## To do:
Tally the lines below that contain the word "simpa", then give the tally alone.

───── Records supplied ─────

-- ==== Sys2Proof/Laws/Encoding.lean ====
section
/-!
SUPPORT. The fields of a command word, of a key and of words sent as bytes: each field read back is the field put in
(R67, R70, R78).
-/

namespace Sys2Proof

@[simp] theorem packetKey_function (f a1 a2 : Byte) : (packetKey f a1 a2).extractLsb' 16 8 = f := by
  ext i hi
  simp [packetKey, hi, show 16 + i < 24 by omega, show ¬ (16 + i < 16) by omega,
    show ¬ (16 + i < 8) by omega, BitVec.getLsbD_of_ge a1 (16 + i - 8) (by omega),
    BitVec.getLsbD_of_ge a2 (16 + i) (by omega)]

@[simp] theorem packetKey_address1 (f a1 a2 : Byte) : (packetKey f a1 a2).extractLsb' 8 8 = a1 := by
  ext i hi
  simp [packetKey, hi, show 8 + i < 24 by omega, show 8 + i < 16 by omega,
    show ¬ (8 + i < 8) by omega]

@[simp] theorem packetKey_address2 (f a1 a2 : Byte) : (packetKey f a1 a2).extractLsb' 0 8 = a2 := by
  ext i hi
  simp [packetKey, hi, show i < 24 by omega, show i < 16 by omega]

/-- A key is its three fields (R78). -/
theorem packetKey_fields (k : BitVec 24) :
    packetKey (k.extractLsb' 16 8) (k.extractLsb' 8 8) (k.extractLsb' 0 8) = k := by
  ext i hi
  by_cases h8 : i < 8
  · simp [packetKey, hi, h8, show i < 16 by omega]
  · by_cases h16 : i < 16
    · simp [packetKey, hi, h8, h16, show i - 8 < 8 by omega, show 8 + (i - 8) = i by omega]
    · simp [packetKey, hi, h8, h16, show i - 16 < 8 by omega, show 16 + (i - 16) = i by omega,
        show ¬ (i - 8 < 8) by omega]

@[simp] theorem commandWord_op (op : BitVec 4) (f a1 a2 : Byte) : opField (commandWord op f a1 a2) = op := by
  ext i hi
  simp [opField, commandWord, field, hi, show i < 8 by omega, show i < 16 by omega, show i < 24 by omega,
    show i < 32 by omega]

@[simp] theorem commandWord_reserved (op : BitVec 4) (f a1 a2 : Byte) :
    (commandWord op f a1 a2).extractLsb' 4 4 = 0#4 := by
  ext i hi
  simp [commandWord, field, show 4 + i < 8 by omega, show 4 + i < 16 by omega, show 4 + i < 24 by omega,
    show 4 + i < 32 by omega]

@[simp] theorem commandWord_function (op : BitVec 4) (f a1 a2 : Byte) :
    (commandWord op f a1 a2).extractLsb' 8 8 = f := by
  ext i hi
  simp [commandWord, field, hi, show ¬ (8 + i < 8) by omega, show 8 + i < 16 by omega, show 8 + i < 24 by omega,
    show 8 + i < 32 by omega, BitVec.getLsbD_of_ge op (8 + i) (by omega)]

@[simp] theorem commandWord_address1 (op : BitVec 4) (f a1 a2 : Byte) :
    (commandWord op f a1 a2).extractLsb' 16 8 = a1 := by
  ext i hi
  simp [commandWord, field, hi, show ¬ (16 + i < 8) by omega, show ¬ (16 + i < 16) by omega,
    show 16 + i < 24 by omega, show 16 + i < 32 by omega, BitVec.getLsbD_of_ge op (16 + i) (by omega),
    BitVec.getLsbD_of_ge f (16 + i - 8) (by omega)]

@[simp] theorem commandWord_address2 (op : BitVec 4) (f a1 a2 : Byte) :
    (commandWord op f a1 a2).extractLsb' 24 8 = a2 := by
  ext i hi
  simp [commandWord, field, hi, show ¬ (24 + i < 8) by omega, show ¬ (24 + i < 16) by omega,
    show ¬ (24 + i < 24) by omega, show 24 + i < 32 by omega, BitVec.getLsbD_of_ge op (24 + i) (by omega),
    BitVec.getLsbD_of_ge f (24 + i - 8) (by omega), BitVec.getLsbD_of_ge a1 (24 + i - 16) (by omega)]

@[simp] theorem commandWord_operands (op : BitVec 4) : (commandWord op 0#8 0#8 0#8).extractLsb' 8 24 = 0#24 := by
  ext i hi
  simp [commandWord, field, BitVec.getLsbD_of_ge op (8 + i) (by omega)]

/-- A command word with nothing in bits [7:4] is its fields (R67). -/
theorem commandWord_fields {w : Word} (h : w.extractLsb' 4 4 = 0) :
    commandWord (opField w) (w.extractLsb' 8 8) (w.extractLsb' 16 8) (w.extractLsb' 24 8) = w := by
  ext i hi
  by_cases h4 : i < 4
  · simp [commandWord, field, opField, hi, h4, show i < 8 by omega, show i < 16 by omega, show i < 24 by omega]
  · by_cases h8 : i < 8
    · have hb : w.getLsbD i = false := by
        have := congrArg (fun v : BitVec 4 => v.getLsbD (i - 4)) h
        simpa [show i - 4 < 4 by omega, show 4 + (i - 4) = i by omega] using this
      simp [commandWord, field, opField, hi, h4, h8, show i < 16 by omega, show i < 24 by omega]
      simpa [BitVec.getLsbD_eq_getElem hi] using hb.symm
    · by_cases h16 : i < 16
      · simp [commandWord, field, opField, hi, h4, h8, h16, show i < 24 by omega, show i - 8 < 8 by omega,
          show 8 + (i - 8) = i by omega]
      · by_cases h24 : i < 24
        · simp [commandWord, field, opField, hi, h4, h8, h16, h24, show ¬ (i - 8 < 8) by omega,
            show i - 16 < 8 by omega, show 16 + (i - 16) = i by omega]
        · simp [commandWord, field, opField, hi, h4, h8, h16, h24, show ¬ (i - 8 < 8) by omega,
            show ¬ (i - 16 < 8) by omega, show i - 24 < 8 by omega, show 24 + (i - 24) = i by omega]

/-- A word's four bytes put back together (R67, assumption 2). -/
theorem field_wordBytes (w : Word) :
    field (w.extractLsb' 24 8) 24 ||| field (w.extractLsb' 16 8) 16 ||| field (w.extractLsb' 8 8) 8 |||
      field (w.extractLsb' 0 8) 0 = w := by
  ext i hi
  by_cases h8 : i < 8
  · simp [field, hi, h8, show i < 16 by omega, show i < 24 by omega]
  · by_cases h16 : i < 16
    · simp [field, hi, h8, h16, show i < 24 by omega, show i - 8 < 8 by omega, show 8 + (i - 8) = i by omega]
    · by_cases h24 : i < 24
      · simp [field, hi, h8, h16, h24, show ¬ (i - 8 < 8) by omega, show i - 16 < 8 by omega,
          show 16 + (i - 16) = i by omega]
      · simp [field, hi, h8, h16, h24, show ¬ (i - 8 < 8) by omega, show ¬ (i - 16 < 8) by omega,
          show i - 24 < 8 by omega, show 24 + (i - 24) = i by omega]

end Sys2Proof
end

─────

## Solution to the exercise:
2